Records to use
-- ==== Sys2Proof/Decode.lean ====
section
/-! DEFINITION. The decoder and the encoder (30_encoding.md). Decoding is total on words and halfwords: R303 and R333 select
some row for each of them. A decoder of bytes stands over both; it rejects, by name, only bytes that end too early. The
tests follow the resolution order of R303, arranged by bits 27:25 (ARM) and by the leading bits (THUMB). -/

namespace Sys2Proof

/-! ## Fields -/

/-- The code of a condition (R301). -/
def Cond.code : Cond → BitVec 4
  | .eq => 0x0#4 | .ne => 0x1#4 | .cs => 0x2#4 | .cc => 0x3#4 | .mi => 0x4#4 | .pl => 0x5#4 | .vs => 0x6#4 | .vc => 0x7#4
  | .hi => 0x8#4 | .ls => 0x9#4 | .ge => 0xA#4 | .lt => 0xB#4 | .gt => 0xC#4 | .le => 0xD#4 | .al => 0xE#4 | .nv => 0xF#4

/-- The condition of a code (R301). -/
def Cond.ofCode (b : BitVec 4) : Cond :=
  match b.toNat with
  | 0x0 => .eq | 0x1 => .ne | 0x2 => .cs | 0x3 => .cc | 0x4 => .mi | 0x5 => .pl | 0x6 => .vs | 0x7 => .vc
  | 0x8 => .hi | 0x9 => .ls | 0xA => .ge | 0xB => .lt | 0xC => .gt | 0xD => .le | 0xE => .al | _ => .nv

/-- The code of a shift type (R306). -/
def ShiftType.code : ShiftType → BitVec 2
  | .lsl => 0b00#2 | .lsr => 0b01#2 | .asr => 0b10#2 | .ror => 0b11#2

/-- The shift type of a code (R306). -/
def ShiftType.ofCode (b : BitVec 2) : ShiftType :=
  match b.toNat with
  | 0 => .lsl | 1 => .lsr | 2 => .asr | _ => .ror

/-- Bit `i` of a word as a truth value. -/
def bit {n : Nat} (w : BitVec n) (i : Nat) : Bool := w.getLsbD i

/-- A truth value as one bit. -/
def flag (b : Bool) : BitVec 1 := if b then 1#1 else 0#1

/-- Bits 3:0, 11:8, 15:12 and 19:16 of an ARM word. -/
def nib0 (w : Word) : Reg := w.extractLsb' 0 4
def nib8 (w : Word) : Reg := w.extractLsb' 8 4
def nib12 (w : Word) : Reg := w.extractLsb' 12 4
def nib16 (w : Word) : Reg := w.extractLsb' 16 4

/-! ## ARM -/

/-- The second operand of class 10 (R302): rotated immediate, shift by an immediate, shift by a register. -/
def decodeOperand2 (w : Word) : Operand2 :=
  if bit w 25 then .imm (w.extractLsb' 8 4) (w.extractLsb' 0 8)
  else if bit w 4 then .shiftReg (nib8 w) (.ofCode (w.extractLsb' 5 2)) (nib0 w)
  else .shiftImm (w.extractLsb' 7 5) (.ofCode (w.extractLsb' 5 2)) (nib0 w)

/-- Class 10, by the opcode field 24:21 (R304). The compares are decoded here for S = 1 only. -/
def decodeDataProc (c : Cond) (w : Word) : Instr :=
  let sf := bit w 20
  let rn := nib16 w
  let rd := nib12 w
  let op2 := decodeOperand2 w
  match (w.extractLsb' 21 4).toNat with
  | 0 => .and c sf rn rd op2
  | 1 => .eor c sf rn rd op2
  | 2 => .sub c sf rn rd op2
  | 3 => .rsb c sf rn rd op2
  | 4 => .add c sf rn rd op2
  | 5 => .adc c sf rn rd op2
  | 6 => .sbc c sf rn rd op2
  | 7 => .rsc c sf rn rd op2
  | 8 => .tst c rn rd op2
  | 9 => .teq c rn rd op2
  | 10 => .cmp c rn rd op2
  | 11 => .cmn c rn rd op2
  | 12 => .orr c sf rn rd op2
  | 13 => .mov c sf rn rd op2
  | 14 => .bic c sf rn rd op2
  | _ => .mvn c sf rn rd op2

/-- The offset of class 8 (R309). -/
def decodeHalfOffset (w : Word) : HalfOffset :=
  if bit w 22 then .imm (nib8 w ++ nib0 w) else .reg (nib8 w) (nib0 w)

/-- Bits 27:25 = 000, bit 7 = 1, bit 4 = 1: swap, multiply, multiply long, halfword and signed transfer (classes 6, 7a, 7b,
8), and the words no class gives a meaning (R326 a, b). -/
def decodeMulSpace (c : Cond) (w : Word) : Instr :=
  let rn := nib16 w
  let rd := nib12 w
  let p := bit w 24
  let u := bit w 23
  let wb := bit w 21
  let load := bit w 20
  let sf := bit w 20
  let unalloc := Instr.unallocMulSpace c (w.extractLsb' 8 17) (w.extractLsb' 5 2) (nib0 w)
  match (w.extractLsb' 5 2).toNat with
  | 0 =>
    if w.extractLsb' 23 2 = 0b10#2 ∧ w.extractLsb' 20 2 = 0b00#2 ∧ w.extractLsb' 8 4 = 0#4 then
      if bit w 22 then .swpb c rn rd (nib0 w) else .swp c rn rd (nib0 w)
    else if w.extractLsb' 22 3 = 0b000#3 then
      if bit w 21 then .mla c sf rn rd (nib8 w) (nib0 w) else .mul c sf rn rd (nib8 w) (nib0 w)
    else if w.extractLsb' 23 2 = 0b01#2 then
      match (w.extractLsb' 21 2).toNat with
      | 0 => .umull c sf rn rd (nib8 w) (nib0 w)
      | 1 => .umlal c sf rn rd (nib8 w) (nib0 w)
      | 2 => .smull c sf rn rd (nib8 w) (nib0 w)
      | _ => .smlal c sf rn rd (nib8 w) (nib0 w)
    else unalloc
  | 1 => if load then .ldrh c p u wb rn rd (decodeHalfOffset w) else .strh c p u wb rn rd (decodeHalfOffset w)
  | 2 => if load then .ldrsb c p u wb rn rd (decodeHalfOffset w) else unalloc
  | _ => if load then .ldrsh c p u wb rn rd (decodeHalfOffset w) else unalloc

Task brief
Produce the entries above once more, identical in every detail.

Task response
-- ==== Sys2Proof/Decode.lean ====
section
/-! DEFINITION. The decoder and the encoder (30_encoding.md). Decoding is total on words and halfwords: R303 and R333 select
some row for each of them. A decoder of bytes stands over both; it rejects, by name, only bytes that end too early. The
tests follow the resolution order of R303, arranged by bits 27:25 (ARM) and by the leading bits (THUMB). -/

namespace Sys2Proof

/-! ## Fields -/

/-- The code of a condition (R301). -/
def Cond.code : Cond → BitVec 4
  | .eq => 0x0#4 | .ne => 0x1#4 | .cs => 0x2#4 | .cc => 0x3#4 | .mi => 0x4#4 | .pl => 0x5#4 | .vs => 0x6#4 | .vc => 0x7#4
  | .hi => 0x8#4 | .ls => 0x9#4 | .ge => 0xA#4 | .lt => 0xB#4 | .gt => 0xC#4 | .le => 0xD#4 | .al => 0xE#4 | .nv => 0xF#4

/-- The condition of a code (R301). -/
def Cond.ofCode (b : BitVec 4) : Cond :=
  match b.toNat with
  | 0x0 => .eq | 0x1 => .ne | 0x2 => .cs | 0x3 => .cc | 0x4 => .mi | 0x5 => .pl | 0x6 => .vs | 0x7 => .vc
  | 0x8 => .hi | 0x9 => .ls | 0xA => .ge | 0xB => .lt | 0xC => .gt | 0xD => .le | 0xE => .al | _ => .nv

/-- The code of a shift type (R306). -/
def ShiftType.code : ShiftType → BitVec 2
  | .lsl => 0b00#2 | .lsr => 0b01#2 | .asr => 0b10#2 | .ror => 0b11#2

/-- The shift type of a code (R306). -/
def ShiftType.ofCode (b : BitVec 2) : ShiftType :=
  match b.toNat with
  | 0 => .lsl | 1 => .lsr | 2 => .asr | _ => .ror

/-- Bit `i` of a word as a truth value. -/
def bit {n : Nat} (w : BitVec n) (i : Nat) : Bool := w.getLsbD i

/-- A truth value as one bit. -/
def flag (b : Bool) : BitVec 1 := if b then 1#1 else 0#1

/-- Bits 3:0, 11:8, 15:12 and 19:16 of an ARM word. -/
def nib0 (w : Word) : Reg := w.extractLsb' 0 4
def nib8 (w : Word) : Reg := w.extractLsb' 8 4
def nib12 (w : Word) : Reg := w.extractLsb' 12 4
def nib16 (w : Word) : Reg := w.extractLsb' 16 4

/-! ## ARM -/

/-- The second operand of class 10 (R302): rotated immediate, shift by an immediate, shift by a register. -/
def decodeOperand2 (w : Word) : Operand2 :=
  if bit w 25 then .imm (w.extractLsb' 8 4) (w.extractLsb' 0 8)
  else if bit w 4 then .shiftReg (nib8 w) (.ofCode (w.extractLsb' 5 2)) (nib0 w)
  else .shiftImm (w.extractLsb' 7 5) (.ofCode (w.extractLsb' 5 2)) (nib0 w)

/-- Class 10, by the opcode field 24:21 (R304). The compares are decoded here for S = 1 only. -/
def decodeDataProc (c : Cond) (w : Word) : Instr :=
  let sf := bit w 20
  let rn := nib16 w
  let rd := nib12 w
  let op2 := decodeOperand2 w
  match (w.extractLsb' 21 4).toNat with
  | 0 => .and c sf rn rd op2
  | 1 => .eor c sf rn rd op2
  | 2 => .sub c sf rn rd op2
  | 3 => .rsb c sf rn rd op2
  | 4 => .add c sf rn rd op2
  | 5 => .adc c sf rn rd op2
  | 6 => .sbc c sf rn rd op2
  | 7 => .rsc c sf rn rd op2
  | 8 => .tst c rn rd op2
  | 9 => .teq c rn rd op2
  | 10 => .cmp c rn rd op2
  | 11 => .cmn c rn rd op2
  | 12 => .orr c sf rn rd op2
  | 13 => .mov c sf rn rd op2
  | 14 => .bic c sf rn rd op2
  | _ => .mvn c sf rn rd op2

/-- The offset of class 8 (R309). -/
def decodeHalfOffset (w : Word) : HalfOffset :=
  if bit w 22 then .imm (nib8 w ++ nib0 w) else .reg (nib8 w) (nib0 w)

/-- Bits 27:25 = 000, bit 7 = 1, bit 4 = 1: swap, multiply, multiply long, halfword and signed transfer (classes 6, 7a, 7b,
8), and the words no class gives a meaning (R326 a, b). -/
def decodeMulSpace (c : Cond) (w : Word) : Instr :=
  let rn := nib16 w
  let rd := nib12 w
  let p := bit w 24
  let u := bit w 23
  let wb := bit w 21
  let load := bit w 20
  let sf := bit w 20
  let unalloc := Instr.unallocMulSpace c (w.extractLsb' 8 17) (w.extractLsb' 5 2) (nib0 w)
  match (w.extractLsb' 5 2).toNat with
  | 0 =>
    if w.extractLsb' 23 2 = 0b10#2 ∧ w.extractLsb' 20 2 = 0b00#2 ∧ w.extractLsb' 8 4 = 0#4 then
      if bit w 22 then .swpb c rn rd (nib0 w) else .swp c rn rd (nib0 w)
    else if w.extractLsb' 22 3 = 0b000#3 then
      if bit w 21 then .mla c sf rn rd (nib8 w) (nib0 w) else .mul c sf rn rd (nib8 w) (nib0 w)
    else if w.extractLsb' 23 2 = 0b01#2 then
      match (w.extractLsb' 21 2).toNat with
      | 0 => .umull c sf rn rd (nib8 w) (nib0 w)
      | 1 => .umlal c sf rn rd (nib8 w) (nib0 w)
      | 2 => .smull c sf rn rd (nib8 w) (nib0 w)
      | _ => .smlal c sf rn rd (nib8 w) (nib0 w)
    else unalloc
  | 1 => if load then .ldrh c p u wb rn rd (decodeHalfOffset w) else .strh c p u wb rn rd (decodeHalfOffset w)
  | 2 => if load then .ldrsb c p u wb rn rd (decodeHalfOffset w) else unalloc
  | _ => if load then .ldrsh c p u wb rn rd (decodeHalfOffset w) else unalloc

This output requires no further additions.